Note to the newer guests at Bonnywood who aren’t aware of this questionable predilection of mine: I scribble out twisted music video reviews on another one of my (somewhat dormant) sites. This is an example of such. I don’t share them very often on this blog as these bits tend to fail miserably with the Bonnywood crowd. But every so often I need to scratch an old itch. Enjoy.
Well, we start out with some helpful words on the screen that we’re in “Mississippi-1870”, and right away you know this is going to be a very realistic video because there were so many opportunities for drag queens back in that day. We’re staring at a river, but I have my doubts if it’s the Mississippi River because it only looks about 10-feet wide and ain’t no riverboat gonna get up in that.
The camera pans back from the opening shot and we have an elaborately staged scene with lots of extras dashing about, apparently preparing for the arrival of a riverboat on the river that is not the right river. (In the 1870s, the anticipated arrival of anything was cause for overcompensating celebration, with folks getting all gussied up and putting in their good set of false teeth.) Everybody’s wearing period clothing, so at least the wardrobe mistress was going for authenticity, unlike the location scouts who were clearly drunk and made a wrong turn at some point.
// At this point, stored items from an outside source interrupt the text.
/-- The stop of an expired or faulted task (R296): results, loads, streams and commands go; a nest issues nothing more. -/
def State.stopTask (s : State) (c : CoreId) (k : Fin 4) (tid : BitVec 32) : State :=
  let s := s.updFrameAt c k fun f =>
    { f with infl := [], loads := [], ctl := { f.ctl with halted := true, ended := true },
             r := { f.r with streams := Vector.replicate 16 {} }, tr := { f.tr with due := [], held := [] },
             mat := { f.mat with nest := { f.mat.nest with running := false }, pins := [] } }
  s.cancelWork tid

/-- TASK_COMPLETE (R154, R287, R288, R296): `u` 0 a HALT that completes once all the task's work has, 1 a fault, 2 expiry, 4
power lost. -/
def execTaskComplete (s : State) : Out :=
  let a := s.arg
  match s.task a.tid with
  | none => .next s
  | some t =>
    if t.place ≠ some (a.c, a.k) then .next s
    else if a.u = 0 then
      if (s.frameAt a.c a.k).ctl.ended then .next s
      else if s.workLeft a.c a.k a.tid || s.releaseBusy a.c (s.cyc a.c) then .next (s.post 1 .taskComplete a)
      else .next ((s.release a.c 4).endTask t 0 0 0 0)
    else
      let s := s.stopTask a.c a.k a.tid
      if s.matrixLeft a.c a.k || s.accessLeft a.c a.k then .next (s.post 1 .taskComplete a)
      else .next (s.endTask t a.u (if a.u = 1 then a.w0.toNat % 256 else 0) a.tid (BitVec.ofNat 32 a.u))

/-- DEADLINE_EXPIRY (R292, R293, R296): a task that has not issued expires at once, one that has is stopped; a HALT that has
issued keeps it DONE. -/
def execDeadlineExpiry (s : State) : Out :=
  match s.task s.arg.tid with
  | none => .next s
  | some t => match t.place with
    | none => .next ((s.cancelWork t.tid).endTask t 2 0 t.tid 2)
    | some (c, k) =>
      if (s.frameAt c k).ctl.halted then .next s
      else if t.firstIssue.isNone then .next (s.endTask t 2 0 t.tid 2)
      else .next ((s.updFrameAt c k fun f => { f with ctl := { f.ctl with halted := true, ended := true } }).post 0 .taskComplete
        { tid := t.tid, c := c, k := k, u := 2 })

/-- HUNG_EXPIRY (R398): a task neither completed nor SAVED since its first issue is faulted. -/
def execHungExpiry (s : State) : Out :=
  match s.task s.arg.tid with
  | none => .next s
  | some t => match t.place with
    | some (c, k) => if t.kept then .next s else .next (s.faultTaskAt c k { cause := Cause.hung } (s.frameAt c k).ctl.pc)
    | none => .next s

/-- COMPLETION_RECORD_WRITE (R397, R476): the oldest waiting record, once the ring has room, in two steps; a NET queue's
record is then sent to its peer, which may fail to acknowledge it. A record whose write fails at a ring that does not translate stands nowhere and is
not sent (log 83). -/
def execCompletionRecordWrite (s : State) : Out :=
  let i := s.arg.q
  let q := s.queue i
  match q.recs, q.ctx with
  | r :: rest, some ctx =>
    let n := 2 ^ ctx.clogn
    if n ≤ (BitVec.ofNat 32 q.recCount - q.qchead).toNat then .next s else
    let at_ := ctx.cring + wd (32 * (q.recCount % n))
    let phase := 1 - q.recCount / n % 2
    let v := natOf r.bytes + phase * 2 ^ 227
    let stored := (s.belfryWrite i at_ 28 (v % 2 ^ 224)).bind fun s => s.belfryWrite i (at_ + 28) 4 (v >>> 224)
    let s := stored.getD s
    let s := s.updQueue i fun q => { q with recs := rest, recCount := q.recCount + 1,
                                            run := q.run.map fun x => if r.old then x else { x with mine := dropFirst (· == r.tid) x.mine } }
    let s := match r.peer.filter fun _ => stored.isSome with
      | some p =>
        let s := { s with out := s.out ++ [Output.record p (bytesOf v 32)] }
        if s.pick 2 = 0 then s.tick
        else { s.tick with net := { s.net with recdrop := if s.net.recdrop = BitVec.allOnes 32 then s.net.recdrop else s.net.recdrop + 1 } }
      | none => s
    let s := s.post 0 .submissionEntryStart {}
    .next (if rest.isEmpty then s else s.post 0 .completionRecordWrite s.arg)
  | _, _ => .next s

end Sys2Proof.Machine
end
But the fact that the band members are still sporting modern-day haircuts sort of throws things off a bit. (You guys couldn’t wear a wig? Your leader doesn’t have a problem with it, why should you?) Nice atmospheric touch with the cameo of the old guy pretending to play the harmonica, just as we hear that instrument on the soundtrack (it’s magic!), but it’s very clear that gramps had never seen a harmonica before he walked on the set and somebody told him to get busy with the juice box. He’s inappropriately manhandling that thing like he took a Hot Pocket out of the microwave before it had cooled off a bit.
Then, lo and behold, the camera runs across Boy George, dressed in an outfit that is not from any period, perched uncomfortably on top of what might be a tarp-covered Buick. He starts singing as the camera zooms in, and Boy makes sure that he artfully turns his head so we can see he did his own makeup, apparently using a watercolor set and a fistful of pharmaceuticals.
We then focus in on a guy in a top hat (oh wait, all the guys are in top hats, except for the poor folks lugging steamer trunks around for no apparent reason). Anyway, we learn that this particular top-hatted guy is nimbly working the crowd, discreetly stealing gold and jewels from the clueless people who are just trying to look attractive and ignore the fact that mosquitoes are eating them alive and that brown rivers smell very bad in the summer. (We get a shot of one lady who was probably the original inspiration for the phrase “she could eat an apple through a fence”, an unfortunate descriptor that could bode poorly for her self-esteem and marketability. But her dress is really pretty, so if she works it just right, she might be able to score a matrimonial hookup before this video is released.)
Boy George does a nice ambisexual move with his fingerless-gloved hand, which causes everybody to think “hey, we got us a drag queen on that there Buick, let’s go closer!” So they do, marching up to surround Boy, who was obviously born for the spotlight, even if that spotlight is a kerosene lamp held by an urchin wearing a potato sack. Folks are all jigging a bit to the mesmerizing beat, including some out-of-place showgirls who got fired in Tupelo, probably because they insist on wearing dead parrots in their hair, and now they are looking for jobs in a more accepting place where no one judges them for their accessories.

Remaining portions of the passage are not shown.